#### WHAT YOU SHOULD DO:
Set down again exactly the lines of the listing below that fall between the line holding "-- ==== Sys2Proof/Laws/PerInstr.lean" and the line holding "Format D. -/", inclusive.

#### DATA SUPPLIED:

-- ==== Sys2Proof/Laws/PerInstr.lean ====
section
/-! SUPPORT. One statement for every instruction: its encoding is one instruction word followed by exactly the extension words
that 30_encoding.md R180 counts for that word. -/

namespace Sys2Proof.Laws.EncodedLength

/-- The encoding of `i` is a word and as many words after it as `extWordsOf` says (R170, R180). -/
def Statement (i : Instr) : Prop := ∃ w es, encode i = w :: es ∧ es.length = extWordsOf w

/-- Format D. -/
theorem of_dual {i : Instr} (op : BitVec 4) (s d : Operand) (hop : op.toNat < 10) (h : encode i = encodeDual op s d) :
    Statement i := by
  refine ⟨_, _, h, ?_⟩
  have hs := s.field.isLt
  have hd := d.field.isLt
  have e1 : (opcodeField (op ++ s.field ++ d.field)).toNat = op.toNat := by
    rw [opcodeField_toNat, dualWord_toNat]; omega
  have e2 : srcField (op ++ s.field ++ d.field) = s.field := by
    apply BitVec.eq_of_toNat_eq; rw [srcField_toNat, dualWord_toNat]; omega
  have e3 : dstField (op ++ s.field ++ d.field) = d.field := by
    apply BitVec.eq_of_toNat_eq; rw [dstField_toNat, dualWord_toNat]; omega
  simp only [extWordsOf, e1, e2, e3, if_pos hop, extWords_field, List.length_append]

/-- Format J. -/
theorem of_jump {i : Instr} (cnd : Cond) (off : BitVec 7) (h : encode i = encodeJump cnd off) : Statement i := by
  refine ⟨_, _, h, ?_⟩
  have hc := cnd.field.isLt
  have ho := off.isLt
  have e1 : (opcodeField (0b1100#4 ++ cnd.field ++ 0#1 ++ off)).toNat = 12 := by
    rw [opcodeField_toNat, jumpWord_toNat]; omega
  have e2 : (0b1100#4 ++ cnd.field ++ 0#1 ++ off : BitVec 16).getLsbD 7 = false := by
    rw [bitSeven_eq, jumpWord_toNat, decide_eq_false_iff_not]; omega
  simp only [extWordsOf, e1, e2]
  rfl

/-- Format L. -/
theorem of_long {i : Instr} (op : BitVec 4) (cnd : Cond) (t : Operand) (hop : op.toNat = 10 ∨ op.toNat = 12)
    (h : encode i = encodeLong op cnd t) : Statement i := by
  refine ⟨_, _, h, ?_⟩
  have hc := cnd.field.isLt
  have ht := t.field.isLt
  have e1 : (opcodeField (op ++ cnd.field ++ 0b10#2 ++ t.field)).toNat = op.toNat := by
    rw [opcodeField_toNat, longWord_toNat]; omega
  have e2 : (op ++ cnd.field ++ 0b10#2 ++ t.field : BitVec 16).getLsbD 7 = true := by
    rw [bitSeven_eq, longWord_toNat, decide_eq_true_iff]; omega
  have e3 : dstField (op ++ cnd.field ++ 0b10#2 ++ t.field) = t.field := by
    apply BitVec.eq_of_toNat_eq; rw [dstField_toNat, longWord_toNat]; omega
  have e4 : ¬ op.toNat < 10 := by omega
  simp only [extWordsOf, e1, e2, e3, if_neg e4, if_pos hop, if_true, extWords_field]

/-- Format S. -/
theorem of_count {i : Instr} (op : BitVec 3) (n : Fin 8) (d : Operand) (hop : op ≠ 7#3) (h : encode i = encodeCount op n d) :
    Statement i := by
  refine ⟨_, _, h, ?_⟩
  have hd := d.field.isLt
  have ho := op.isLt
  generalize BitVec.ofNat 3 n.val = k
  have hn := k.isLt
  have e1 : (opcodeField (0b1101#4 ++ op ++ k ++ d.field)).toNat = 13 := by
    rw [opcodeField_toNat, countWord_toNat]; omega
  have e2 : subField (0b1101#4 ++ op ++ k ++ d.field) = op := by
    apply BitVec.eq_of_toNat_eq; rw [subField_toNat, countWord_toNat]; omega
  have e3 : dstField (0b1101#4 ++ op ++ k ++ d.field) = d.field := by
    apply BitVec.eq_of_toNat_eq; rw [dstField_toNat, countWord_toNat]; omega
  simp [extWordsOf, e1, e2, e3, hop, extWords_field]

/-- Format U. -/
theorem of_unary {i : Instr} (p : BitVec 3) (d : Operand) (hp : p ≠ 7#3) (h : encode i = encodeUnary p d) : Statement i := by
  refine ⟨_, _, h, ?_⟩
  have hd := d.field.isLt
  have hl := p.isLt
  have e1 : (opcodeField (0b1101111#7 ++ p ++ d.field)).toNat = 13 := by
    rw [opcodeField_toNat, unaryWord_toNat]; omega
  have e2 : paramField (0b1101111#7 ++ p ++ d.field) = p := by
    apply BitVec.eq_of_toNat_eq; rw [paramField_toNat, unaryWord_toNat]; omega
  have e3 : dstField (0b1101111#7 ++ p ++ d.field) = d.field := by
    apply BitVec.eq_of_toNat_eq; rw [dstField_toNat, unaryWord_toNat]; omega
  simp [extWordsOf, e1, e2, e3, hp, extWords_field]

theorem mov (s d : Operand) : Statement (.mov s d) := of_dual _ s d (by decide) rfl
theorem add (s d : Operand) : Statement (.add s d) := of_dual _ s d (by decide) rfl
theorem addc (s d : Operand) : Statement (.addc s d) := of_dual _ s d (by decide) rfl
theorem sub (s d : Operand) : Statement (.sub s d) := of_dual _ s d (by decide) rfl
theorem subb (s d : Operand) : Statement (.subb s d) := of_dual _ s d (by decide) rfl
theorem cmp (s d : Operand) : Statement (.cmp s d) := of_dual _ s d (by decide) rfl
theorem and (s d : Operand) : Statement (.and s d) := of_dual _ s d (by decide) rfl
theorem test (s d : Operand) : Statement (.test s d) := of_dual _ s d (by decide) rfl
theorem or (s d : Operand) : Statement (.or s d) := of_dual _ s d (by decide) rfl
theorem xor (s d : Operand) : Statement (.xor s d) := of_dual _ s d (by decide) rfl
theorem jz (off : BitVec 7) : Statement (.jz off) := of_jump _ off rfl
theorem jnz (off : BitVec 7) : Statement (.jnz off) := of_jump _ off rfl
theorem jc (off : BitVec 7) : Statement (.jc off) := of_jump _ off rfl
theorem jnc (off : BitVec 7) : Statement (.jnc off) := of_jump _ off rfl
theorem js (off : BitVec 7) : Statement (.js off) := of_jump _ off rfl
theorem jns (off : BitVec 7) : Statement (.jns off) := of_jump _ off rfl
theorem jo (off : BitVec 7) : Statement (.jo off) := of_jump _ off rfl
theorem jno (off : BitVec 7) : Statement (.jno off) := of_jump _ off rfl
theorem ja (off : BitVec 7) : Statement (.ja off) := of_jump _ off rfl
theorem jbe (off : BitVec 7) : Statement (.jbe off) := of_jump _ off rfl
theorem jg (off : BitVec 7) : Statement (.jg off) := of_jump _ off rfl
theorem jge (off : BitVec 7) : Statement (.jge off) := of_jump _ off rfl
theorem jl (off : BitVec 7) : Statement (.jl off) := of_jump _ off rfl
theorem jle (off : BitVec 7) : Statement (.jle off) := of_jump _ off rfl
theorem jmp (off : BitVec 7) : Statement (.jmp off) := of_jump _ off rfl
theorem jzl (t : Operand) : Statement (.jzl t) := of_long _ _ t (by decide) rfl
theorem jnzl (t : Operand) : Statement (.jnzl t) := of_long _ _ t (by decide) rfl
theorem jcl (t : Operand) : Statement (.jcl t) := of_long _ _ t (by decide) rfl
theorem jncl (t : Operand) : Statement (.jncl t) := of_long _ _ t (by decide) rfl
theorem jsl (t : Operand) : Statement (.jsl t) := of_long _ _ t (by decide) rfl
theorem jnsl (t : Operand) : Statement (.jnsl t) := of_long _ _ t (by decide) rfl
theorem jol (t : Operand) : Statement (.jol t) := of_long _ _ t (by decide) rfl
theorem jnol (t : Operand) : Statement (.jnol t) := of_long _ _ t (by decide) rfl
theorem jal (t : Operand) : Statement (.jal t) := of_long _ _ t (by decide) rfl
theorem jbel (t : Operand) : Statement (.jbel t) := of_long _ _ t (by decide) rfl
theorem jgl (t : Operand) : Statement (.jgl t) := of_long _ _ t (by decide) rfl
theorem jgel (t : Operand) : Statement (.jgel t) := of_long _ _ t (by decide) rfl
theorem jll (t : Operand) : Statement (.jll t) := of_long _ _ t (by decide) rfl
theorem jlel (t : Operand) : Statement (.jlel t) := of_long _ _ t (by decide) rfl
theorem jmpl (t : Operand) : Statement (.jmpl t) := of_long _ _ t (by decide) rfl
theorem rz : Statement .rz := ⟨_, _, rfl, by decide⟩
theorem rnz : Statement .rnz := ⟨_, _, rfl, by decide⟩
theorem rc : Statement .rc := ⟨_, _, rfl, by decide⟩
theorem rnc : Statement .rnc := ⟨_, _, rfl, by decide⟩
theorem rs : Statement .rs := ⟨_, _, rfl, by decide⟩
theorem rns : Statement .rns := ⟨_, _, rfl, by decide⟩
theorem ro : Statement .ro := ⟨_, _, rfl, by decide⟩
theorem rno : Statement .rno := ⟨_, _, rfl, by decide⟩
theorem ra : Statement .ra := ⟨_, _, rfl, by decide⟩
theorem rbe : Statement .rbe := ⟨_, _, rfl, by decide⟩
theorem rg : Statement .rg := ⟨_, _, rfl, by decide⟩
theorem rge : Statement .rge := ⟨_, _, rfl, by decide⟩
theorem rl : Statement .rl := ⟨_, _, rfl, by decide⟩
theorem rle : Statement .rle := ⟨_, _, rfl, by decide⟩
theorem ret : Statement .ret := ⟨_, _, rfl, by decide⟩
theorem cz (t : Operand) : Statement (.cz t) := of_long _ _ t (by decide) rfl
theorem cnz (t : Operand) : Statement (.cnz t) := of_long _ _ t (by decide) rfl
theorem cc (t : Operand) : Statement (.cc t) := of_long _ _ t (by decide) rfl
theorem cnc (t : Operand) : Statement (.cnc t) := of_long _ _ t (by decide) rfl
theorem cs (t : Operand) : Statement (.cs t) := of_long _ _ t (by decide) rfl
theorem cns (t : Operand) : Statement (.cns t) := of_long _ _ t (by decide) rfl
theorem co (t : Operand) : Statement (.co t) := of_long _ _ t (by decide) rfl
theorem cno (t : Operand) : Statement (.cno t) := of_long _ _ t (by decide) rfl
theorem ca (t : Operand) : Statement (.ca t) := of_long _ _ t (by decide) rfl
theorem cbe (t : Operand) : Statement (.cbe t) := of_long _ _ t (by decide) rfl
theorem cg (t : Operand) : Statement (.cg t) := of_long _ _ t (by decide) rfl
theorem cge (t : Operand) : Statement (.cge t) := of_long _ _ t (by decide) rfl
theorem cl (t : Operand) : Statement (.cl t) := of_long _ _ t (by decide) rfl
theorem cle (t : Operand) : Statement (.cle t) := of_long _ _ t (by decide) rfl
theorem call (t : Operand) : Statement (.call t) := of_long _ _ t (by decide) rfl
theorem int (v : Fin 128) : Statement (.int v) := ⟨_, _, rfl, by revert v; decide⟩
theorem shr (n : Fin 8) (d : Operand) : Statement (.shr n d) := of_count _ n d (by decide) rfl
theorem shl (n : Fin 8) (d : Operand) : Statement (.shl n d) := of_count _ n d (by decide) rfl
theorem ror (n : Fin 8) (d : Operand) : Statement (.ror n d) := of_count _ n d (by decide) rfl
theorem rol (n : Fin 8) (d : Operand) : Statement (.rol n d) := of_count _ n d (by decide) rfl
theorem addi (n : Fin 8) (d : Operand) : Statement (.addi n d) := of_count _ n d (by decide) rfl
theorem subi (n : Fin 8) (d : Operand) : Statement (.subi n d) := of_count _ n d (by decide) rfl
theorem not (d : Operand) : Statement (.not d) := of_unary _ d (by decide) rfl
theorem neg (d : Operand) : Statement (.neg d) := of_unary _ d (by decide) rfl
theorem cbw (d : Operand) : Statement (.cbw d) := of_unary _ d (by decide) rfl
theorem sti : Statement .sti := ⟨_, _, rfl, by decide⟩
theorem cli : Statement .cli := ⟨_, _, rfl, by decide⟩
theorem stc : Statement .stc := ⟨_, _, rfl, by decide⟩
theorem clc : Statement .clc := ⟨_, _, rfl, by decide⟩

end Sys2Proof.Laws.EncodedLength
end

...

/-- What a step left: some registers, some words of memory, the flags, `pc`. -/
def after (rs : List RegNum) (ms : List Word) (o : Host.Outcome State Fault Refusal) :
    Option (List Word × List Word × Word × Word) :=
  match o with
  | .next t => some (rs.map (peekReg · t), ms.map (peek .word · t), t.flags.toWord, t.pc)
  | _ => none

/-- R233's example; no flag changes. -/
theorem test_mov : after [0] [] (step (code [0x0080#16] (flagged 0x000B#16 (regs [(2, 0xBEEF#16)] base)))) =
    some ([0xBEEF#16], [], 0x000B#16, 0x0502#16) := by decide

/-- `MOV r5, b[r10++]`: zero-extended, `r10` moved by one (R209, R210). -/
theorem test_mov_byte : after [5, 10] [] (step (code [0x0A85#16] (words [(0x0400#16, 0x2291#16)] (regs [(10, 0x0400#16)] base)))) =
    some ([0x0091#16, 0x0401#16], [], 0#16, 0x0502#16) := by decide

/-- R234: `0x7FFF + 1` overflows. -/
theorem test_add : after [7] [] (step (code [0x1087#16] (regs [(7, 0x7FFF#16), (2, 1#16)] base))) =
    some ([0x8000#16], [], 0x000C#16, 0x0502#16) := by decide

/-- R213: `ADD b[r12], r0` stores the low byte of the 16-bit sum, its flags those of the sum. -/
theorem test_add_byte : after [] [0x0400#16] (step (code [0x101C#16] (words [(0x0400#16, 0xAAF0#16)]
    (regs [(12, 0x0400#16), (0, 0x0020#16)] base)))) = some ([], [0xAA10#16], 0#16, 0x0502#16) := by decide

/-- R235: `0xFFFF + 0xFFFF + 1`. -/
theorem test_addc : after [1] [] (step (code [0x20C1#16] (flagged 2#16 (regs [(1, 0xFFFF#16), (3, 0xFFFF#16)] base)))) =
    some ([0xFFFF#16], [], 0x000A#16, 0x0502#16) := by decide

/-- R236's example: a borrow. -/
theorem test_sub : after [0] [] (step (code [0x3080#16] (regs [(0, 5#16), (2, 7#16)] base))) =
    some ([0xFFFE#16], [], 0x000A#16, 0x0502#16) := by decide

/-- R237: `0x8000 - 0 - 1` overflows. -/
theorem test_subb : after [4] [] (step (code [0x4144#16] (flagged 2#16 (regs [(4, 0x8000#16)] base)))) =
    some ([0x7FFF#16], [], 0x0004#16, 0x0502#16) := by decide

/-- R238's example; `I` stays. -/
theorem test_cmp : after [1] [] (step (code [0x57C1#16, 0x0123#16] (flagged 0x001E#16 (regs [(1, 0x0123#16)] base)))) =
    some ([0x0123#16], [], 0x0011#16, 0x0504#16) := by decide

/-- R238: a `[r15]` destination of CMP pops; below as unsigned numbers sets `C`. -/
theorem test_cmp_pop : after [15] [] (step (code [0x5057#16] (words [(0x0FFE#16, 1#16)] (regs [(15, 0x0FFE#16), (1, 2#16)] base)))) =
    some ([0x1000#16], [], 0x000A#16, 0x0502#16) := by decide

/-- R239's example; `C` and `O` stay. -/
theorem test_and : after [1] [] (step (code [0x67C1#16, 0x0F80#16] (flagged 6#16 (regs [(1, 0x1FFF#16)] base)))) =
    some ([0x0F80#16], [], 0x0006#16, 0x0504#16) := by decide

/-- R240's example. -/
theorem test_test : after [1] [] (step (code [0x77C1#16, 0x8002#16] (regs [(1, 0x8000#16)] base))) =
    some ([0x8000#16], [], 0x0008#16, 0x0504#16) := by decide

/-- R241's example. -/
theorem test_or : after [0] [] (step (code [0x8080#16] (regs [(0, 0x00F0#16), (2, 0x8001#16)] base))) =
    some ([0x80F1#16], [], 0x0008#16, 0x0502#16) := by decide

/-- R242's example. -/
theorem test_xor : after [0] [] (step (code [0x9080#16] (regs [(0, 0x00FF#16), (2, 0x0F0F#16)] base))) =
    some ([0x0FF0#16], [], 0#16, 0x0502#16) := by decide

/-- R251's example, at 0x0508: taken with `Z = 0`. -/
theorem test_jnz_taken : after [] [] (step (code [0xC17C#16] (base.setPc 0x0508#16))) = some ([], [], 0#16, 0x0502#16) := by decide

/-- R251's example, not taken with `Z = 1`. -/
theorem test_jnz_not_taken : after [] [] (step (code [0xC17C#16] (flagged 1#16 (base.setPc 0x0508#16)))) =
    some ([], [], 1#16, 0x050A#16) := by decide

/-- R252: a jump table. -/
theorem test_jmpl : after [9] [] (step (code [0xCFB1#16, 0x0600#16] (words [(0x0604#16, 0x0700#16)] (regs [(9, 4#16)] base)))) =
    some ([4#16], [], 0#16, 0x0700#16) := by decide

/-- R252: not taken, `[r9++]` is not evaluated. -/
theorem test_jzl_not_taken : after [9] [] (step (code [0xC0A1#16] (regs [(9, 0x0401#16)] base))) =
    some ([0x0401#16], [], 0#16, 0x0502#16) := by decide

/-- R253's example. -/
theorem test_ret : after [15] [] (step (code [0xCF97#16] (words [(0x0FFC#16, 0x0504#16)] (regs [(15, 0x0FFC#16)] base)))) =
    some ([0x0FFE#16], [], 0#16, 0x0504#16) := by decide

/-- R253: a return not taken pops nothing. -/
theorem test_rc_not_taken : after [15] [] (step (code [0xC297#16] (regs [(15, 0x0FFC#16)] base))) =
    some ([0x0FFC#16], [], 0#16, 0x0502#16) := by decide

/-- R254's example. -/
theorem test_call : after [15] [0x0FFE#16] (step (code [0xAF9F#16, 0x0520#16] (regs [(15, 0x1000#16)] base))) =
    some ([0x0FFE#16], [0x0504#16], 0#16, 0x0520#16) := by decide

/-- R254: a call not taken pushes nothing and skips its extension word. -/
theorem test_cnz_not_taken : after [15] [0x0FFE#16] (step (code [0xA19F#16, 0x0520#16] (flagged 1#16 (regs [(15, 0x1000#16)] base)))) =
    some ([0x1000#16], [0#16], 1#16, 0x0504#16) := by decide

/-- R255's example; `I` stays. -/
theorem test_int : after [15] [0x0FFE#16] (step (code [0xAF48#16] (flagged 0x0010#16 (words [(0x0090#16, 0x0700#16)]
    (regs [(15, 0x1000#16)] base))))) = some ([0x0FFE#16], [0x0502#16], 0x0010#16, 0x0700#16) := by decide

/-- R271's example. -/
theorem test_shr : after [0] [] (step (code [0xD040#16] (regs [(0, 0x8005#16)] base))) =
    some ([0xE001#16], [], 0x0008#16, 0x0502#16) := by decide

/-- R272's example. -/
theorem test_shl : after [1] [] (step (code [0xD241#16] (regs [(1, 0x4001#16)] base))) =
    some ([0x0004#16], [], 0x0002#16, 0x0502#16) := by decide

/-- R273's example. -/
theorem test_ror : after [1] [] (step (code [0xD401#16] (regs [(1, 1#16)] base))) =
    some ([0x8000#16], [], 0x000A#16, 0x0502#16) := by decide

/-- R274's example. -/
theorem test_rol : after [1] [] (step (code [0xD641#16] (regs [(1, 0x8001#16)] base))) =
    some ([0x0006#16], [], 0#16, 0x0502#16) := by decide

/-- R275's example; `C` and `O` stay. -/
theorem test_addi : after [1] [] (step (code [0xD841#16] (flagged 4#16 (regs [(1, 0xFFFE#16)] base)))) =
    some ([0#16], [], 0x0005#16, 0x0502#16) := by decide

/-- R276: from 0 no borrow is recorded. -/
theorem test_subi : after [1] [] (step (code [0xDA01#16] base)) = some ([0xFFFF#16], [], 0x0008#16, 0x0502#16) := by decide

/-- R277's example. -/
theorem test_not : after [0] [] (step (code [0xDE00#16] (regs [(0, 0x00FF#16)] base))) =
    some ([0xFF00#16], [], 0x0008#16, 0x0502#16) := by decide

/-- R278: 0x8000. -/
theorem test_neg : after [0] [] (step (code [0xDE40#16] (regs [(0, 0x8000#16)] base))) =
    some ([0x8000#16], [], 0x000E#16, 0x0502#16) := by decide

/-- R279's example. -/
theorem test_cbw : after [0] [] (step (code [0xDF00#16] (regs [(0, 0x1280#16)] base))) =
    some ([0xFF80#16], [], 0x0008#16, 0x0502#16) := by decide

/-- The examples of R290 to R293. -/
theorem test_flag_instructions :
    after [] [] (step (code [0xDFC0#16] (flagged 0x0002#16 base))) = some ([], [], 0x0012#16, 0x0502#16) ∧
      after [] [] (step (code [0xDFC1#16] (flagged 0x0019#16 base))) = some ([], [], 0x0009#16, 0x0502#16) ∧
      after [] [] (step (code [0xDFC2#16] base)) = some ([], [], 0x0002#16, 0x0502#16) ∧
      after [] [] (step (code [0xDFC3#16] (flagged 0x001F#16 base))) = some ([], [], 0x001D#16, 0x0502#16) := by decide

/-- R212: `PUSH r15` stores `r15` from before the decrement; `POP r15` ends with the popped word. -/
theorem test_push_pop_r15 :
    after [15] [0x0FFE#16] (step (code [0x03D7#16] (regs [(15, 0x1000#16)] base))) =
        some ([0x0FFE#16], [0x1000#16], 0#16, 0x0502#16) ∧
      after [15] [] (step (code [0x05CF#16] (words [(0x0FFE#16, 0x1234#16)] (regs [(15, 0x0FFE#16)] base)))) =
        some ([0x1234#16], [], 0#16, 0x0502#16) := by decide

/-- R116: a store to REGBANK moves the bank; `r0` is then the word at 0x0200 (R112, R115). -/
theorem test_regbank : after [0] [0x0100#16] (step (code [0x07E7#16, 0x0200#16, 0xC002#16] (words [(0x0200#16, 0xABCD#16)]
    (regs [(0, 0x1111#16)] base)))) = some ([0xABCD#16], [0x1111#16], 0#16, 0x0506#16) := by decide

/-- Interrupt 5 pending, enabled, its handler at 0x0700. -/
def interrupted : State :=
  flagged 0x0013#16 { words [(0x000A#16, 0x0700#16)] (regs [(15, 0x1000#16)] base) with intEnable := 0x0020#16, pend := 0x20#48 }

#### REPLY TO THE EXERCISE:
-- ==== Sys2Proof/Laws/PerInstr.lean ====
section
/-! SUPPORT. One statement for every instruction: its encoding is one instruction word followed by exactly the extension words
that 30_encoding.md R180 counts for that word. -/

namespace Sys2Proof.Laws.EncodedLength

/-- The encoding of `i` is a word and as many words after it as `extWordsOf` says (R170, R180). -/
def Statement (i : Instr) : Prop := ∃ w es, encode i = w :: es ∧ es.length = extWordsOf w

/-- Format D. -/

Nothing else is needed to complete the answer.